→ **DIRECTIONS FOR THIS TASK**
Below is a listing from which only part is wanted; return exactly the lines from the one with "def State.degradeRunning (s" up to and including the one with "def State.putInst (s".

-- Opening Marker --

/-- Results into a hitch or depot write stream. -/
def State.fillSink (s : State) (o : ArrOp) (col : Nat) (b : Blob) : State :=
  let p := 16 * o.row + col
  match (s.post p).tagOp (wLoc (dDst o.desc) % 8) with
  | some t => (s.updTag p t.tag t.serial fun u => { u with blob := some b, src := o.serial }).pumpPostWrites p
  | none => s

/-- Results to their destination. -/
def State.storeRes (s : State) (o : ArrOp) (b : Blob) : State :=
  match wKind (dDst o.desc) with
  | 2 => s.wrScr o.row (wLoc (dDst o.desc)) b
  | 5 => s.putTx o.row (wLoc (dDst o.desc)) b o.serial
  | 6 => s.fillSink o 14 b
  | 7 => s.fillSink o 15 b
  | _ => s

/-- The scratchpad bytes that the results overwrite, by address. -/
def State.shadowOf (s : State) (o : ArrOp) : List (Nat × Byte) :=
  if wKind (dDst o.desc) = 2 then
    let a := scrAddr o.row (wLoc (dDst o.desc))
    (List.range o.dstBytes).map fun k => (a + k, sget byte0 s.scratch (a + k))
  else []

/-- The results of an operation in which the array found a parity error: they count as derived from a lost carriage, and contribute nothing to the
instance's counts (Table 12.1, R108; log entry 151). -/
def ArrRes.lose (r : ArrRes) : ArrRes := { blob := r.blob.lose }

/-- The running operation ends, unless it stalls for a stream: its results are stored, and it is kept while an operand is unconfirmed. A discarded one
stores nothing (R19). -/
def State.arrDone (s : State) (parity : Bool) : State :=
  match s.arr.cur with
  | none => s
  | some c => if s.stalls c then s else
    let o := c.op
    let r := if parity then (o.execute c.srcs s.fresh).lose else o.execute c.srcs s.fresh
    let s0 := if parity then s.fault 23 else s
    let s1 : State := ({ s0 with
      arr := { s0.arr with cur := none }
      fresh := s0.fresh + 1
      power := { s0.power with lastOp := s0.now } }).inc .ARR_OPCOUNT_COUNT 0
    if c.discard then s1
    else
      let deps := srcDeps c.srcs
      let s2 : State := if deps.isEmpty then s1.countRes o r
        else { s1 with arr := { s1.arr with kept := s1.arr.kept ++ [{ op := o, srcs := c.srcs, res := r, shadow := s1.shadowOf o }] } }
      (s2.storeRes o r.blob).tagDone (16 * o.row + o.col) o.tag o.serial

/-! ## Recall and re-execution (R193, R194) -/

/-- Granule j of a byte string. -/
def granAt (bs : List Byte) (j : Nat) : List Byte := (bs.drop (64 * j)).take 64

/-- Put bytes at granule j, within the string's length. -/
def putGran (bs : List Byte) (j : Nat) (g : List Byte) : List Byte :=
  bs.take (64 * j) ++ (g.take (bs.length - 64 * j)) ++ bs.drop (64 * j + g.length)

/-- Replace every granule whose mark passes the test by the named granule of src. -/
def Blob.splice (p : Mark → Bool) (src : Blob) (b : Blob) : Blob :=
  { data := b.marks.foldl (fun (d : List Byte) x => if p x.2 then putGran d x.1 (granAt src.data x.2.gi) else d) b.data
    marks := b.marks.map fun x => if p x.2 then (x.1, { x.2 with flags := (src.mark x.2.gi).flags, void := (src.mark x.2.gi).void }) else x }
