/-- Action 3 at the tick t. -/
def State.commitTick3 (s : State) (t : Nat) : State :=
  let inside := s.insideWindow (s.nextStage t)
  let due := (s.shadows.filter fun x => decide (x.at_ ≤ t)).foldl (fun l x => insShadow x l) []
  let s0 : State := { s with shadows := s.shadows.filter fun x => decide (t < x.at_) }
  let s1 : State := match s0.eng.evalPending with
    | some v => if inside then s0 else { s0.setf .TT_EVAL_CTL_EVAL_EN 0 v with eng := { s0.eng with evalPending := none } }
    | none => s0
  ((due.foldl (State.commitOne inside) s1).doneAt t).rootTick (s.on .SYN_TIME_CTL_ROOT)

/-! ## The timetable swap (R65–R67) -/

/-- The AT_MTC swap whose tick has come. One that still waits when the engine stops happens all the same (DEDUCED: log entry 137). -/
def State.swapTick (s : State) (t : Nat) : State :=
  match s.tt.swap with
  | some r => if r.atMtc && decide (r.swapMtc ≤ t) then s.doSwap r else s
  | none => s

/-! ## Realignment (R258) -/

/-- Object n is the producer count and object n + 1 the consumer count of an allocated pair; a pair of which one half has been freed is none
(log entry 158). -/
def State.isPair (s : State) (n : Nat) : Bool :=
  s.on .SYN_FLAG_ALLOC n && s.on .SYN_FLAG_ALLOC (n + 1) && s.rf .SYN_FLAG_KIND n == 2 && s.rf .SYN_FLAG_KIND (n + 1) == 3

/-- Even objects of the allocated pairs. -/
def State.pairObjs (s : State) : List Nat :=
  (s.regs.filter fun x => x.1 % 512 == Fld.ctorIdx .SYN_FLAG_KIND && s.isPair (x.1 / 512)).map (·.1 / 512)

/-- Realign the pair at object n. -/
def State.realignPair (s : State) (e n : Nat) : State :=
  let k := sget (fun _ => 0) s.sync.pairs n
  let s1 : State := { s with sync := { s.sync with pairs := sset (fun _ => 0) s.sync.pairs n (k + 1) } }
  let a := s.rf .SYN_OBJ_VALUE n
  let b := s.rf .SYN_OBJ_VALUE (n + 1)
  let x := min (s.rf .SYN_FLAG_PARAM n * k) (2 ^ 63 - 1)
  let s2 := if k != 0 && (a != x || b != x) then
      ((s1.sat .SYN_REALIGN_DISCREP 0).log 5 0 n [w64 e, w64 a, w64 b, w64 x]).fault 31 else s1
  (s2.setObj n x 0).setObj (n + 1) x 0

/-- Realignment at the tick t. -/
def State.realignAt (s : State) (t : Nat) : Bool := t % (s.stageLen * max 1 (s.rf .SYN_REALIGN_STAGES)) == 0

def State.realign (s : State) (t : Nat) : State :=
  if s.realignAt t then s.pairObjs.foldl (fun (s : State) n => s.realignPair s.epochNow n) s else s

/-! ## Slot instances (R26, R61, R69, R70, R82, R109) -/

/-- The instance is a suspect that a yard reset keeps. -/
def State.suspected (s : State) (i : Inst) : Bool := s.yards.any fun y => y.2.suspects.any fun x => x.inst.team == i.team && x.inst.n == i.n

/-- Instances whose last stage has ended; those that run in degraded mode go on. -/
def State.endSlots (s : State) : State :=
  (s.insts.filter fun i => i.st == .running && !i.degraded && i.last == s.rf .TT_STATUS_STAGE_IDX && !s.suspected i).foldl
    (fun (s : State) i => s.endInst i) s

/-- A segment of team t stands on a link that has changed in mid-period (R70). -/
def State.onLostLink (s : State) (t : Nat) : Bool :=
  s.tt.lostLinks.any fun l => nat4.any fun y => [2 * l, 2 * l + 1].any fun c => match s.prog (16 * y + c) with
    | some pr => pr.segs.any fun g => g.team == t
    | none => false

/-- The slot runs in degraded mode: no variant runs, the variant does not carry it, or a link has changed. -/
def State.slotDegraded (s : State) (t : Nat) (e : SlotEnt) : Bool :=
  s.on .TT_STORE_NO_VARIANT || !bitAt e.vmask (s.rf .TT_STORE_VAR_IDX) || s.onLostLink t

/-- An instance under way goes on in degraded mode from its start (R70; log entry 50). -/
def State.goDegraded (s : State) (i : Inst) : State :=
  let j : Inst := { i.again i.t0 with replay := i.replay }
  ((((s.sat .TT_TEAMCNT_DEGRADED i.team).endSegs i.team).dropWork i.team).setInst i fun _ => j).degRun j

/-- R70 at a tick in mid-period. -/
def State.degradeRunning (s : State) : State :=
  (s.insts.filter fun i => i.st == .running && !i.degraded && i.op != 0x28 && s.onLostLink i.team).foldl (fun (s : State) i => s.goDegraded i) s

/-- Put an instance in the place of the one of its number, or add it. -/
def State.putInst (s : State) (i : Inst) : State :=
  if s.insts.any fun j => j.team == i.team && j.n == i.n then s.setInst i fun _ => i else { s with insts := s.insts ++ [i] }

/-- A slot instance of team t begins: the member's with its command, or as a missing member. While an earlier instance still runs in degraded mode it
waits. -/
def State.beginInst (s : State) (i : Inst) : State :=
  let busy := match s.running i.team with
    | some j => j.degraded || s.suspected j
    | none => false
  let j : Inst := { i with degraded := i.degraded || busy }
  let s1 := if j.missing then s.sat .TT_TEAMCNT_MISSING_SELF j.team else s
  let s2 := if j.degraded then s1.sat .TT_TEAMCNT_DEGRADED j.team else s1
  if busy then s2.putInst { j with st := .bound, due := true }
  else
    let s3 := s2.putInst { j with st := .running, t0 := s.now }
    if j.degraded then s3.degRun { j with st := .running, t0 := s.now }
    else if j.op = 0x28 then s3.barStart { j with st := .running, t0 := s.now }
    else s3

/-- Team t waits to be retired. -/
def State.retiring (s : State) (t : Nat) : Bool := s.qs.cmds.any fun c => c.phase == .retire t

/-- The slot lies in a window that is disabled (R61; log entry 51). -/
def State.slotOff (s : State) (x : TeamEnt) (k : Nat) : Bool :=
  !s.on .TT_EVAL_CTL_EVAL_EN && match s.evalAt k with
    | some w => x.eval || x.slot == w.team
    | none => false

/-- Slot e of team x begins at stage k. -/
def State.startSlot (s : State) (x : TeamEnt) (k : Nat) (e : SlotEnt) : State :=
  let t := x.slot
  let r := s.team t
  let pos := (r.slotPos + 1) % max 1 x.slots.length
  if s.rf .TT_TEAM_STATE t != 1 || s.retiring t then s
  else if s.slotOff x k then (s.setTeam t { r with slotPos := pos }).renumber t
  else
    let n := s.rf .TT_TEAM_INSTANCE t
    let s1 := (s.inc .TT_TEAM_INSTANCE t).setTeam t { r with
      slotPos := pos
      started := sset (fun _ => 0) r.started e.op (sget (fun _ => 0) r.started e.op + 1) }
    let own := s.rf .YRD_STATE_STATE (s.rf .TT_TEAM_YARD t) == 0 || (match s.running t with
      | some j => s.suspected j
      | none => false)
    let here (i : Inst) : Bool := i.team == t && i.n == n && (i.st == .waiting || i.st == .bound) && !i.due
    let base : Inst := { team := t, gen := s.rf .TT_TEAM_GEN t, n := n, op := e.op, missing := true }
    let shape (i : Inst) : Inst := { i with
      first := e.start
      last := e.start + e.len - 1
      degraded := s1.slotDegraded t e
      gfmt := if e.op = 0x30 && !i.missing then s.descAt (gTables i.entry) 0 5 1 else 0 }
    match s.insts.find? here with
    | some i =>
      if i.st == .bound && i.op == e.op && own then s1.beginInst (shape i)
      else ((s1.finishInst i 1).dropInsts here).beginInst (shape base)
    | none => s1.beginInst (shape base)

/-- The slots that begin at stage k. -/
def State.startSlots (s : State) (k : Nat) : State :=
  match s.tt.active with
  | none => s
  | some im => im.teams.foldl (fun (s : State) x => (x.slots.filter fun e => e.start == k).foldl (fun (s : State) e => s.startSlot x k e) s) s

/-! ## Actions 4 and 5 -/

/-- Give every postilion its segments of the new stage and start the first (R72). -/
def State.release (s : State) (segs : Nat → List SegEnt) : State :=
  (List.range 64).foldl (fun (s : State) p =>
    let x := s.post p
    let g := segs p
    if g.isEmpty && x.cur.isNone && x.rest.isEmpty && x.tags.isEmpty then s
    else (s.setPost p { x with cur := none, rest := g, wait := .run, tags := [] }).nextSeg p) s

-- Closing Marker --

→ **WRITTEN ANSWER**
def State.degradeRunning (s : State) : State :=
  (s.insts.filter fun i => i.st == .running && !i.degraded && i.op != 0x28 && s.onLostLink i.team).foldl (fun (s : State) i => s.goDegraded i) s

/-- Put an instance in the place of the one of its number, or add it. -/
def State.putInst (s : State) (i : Inst) : State :=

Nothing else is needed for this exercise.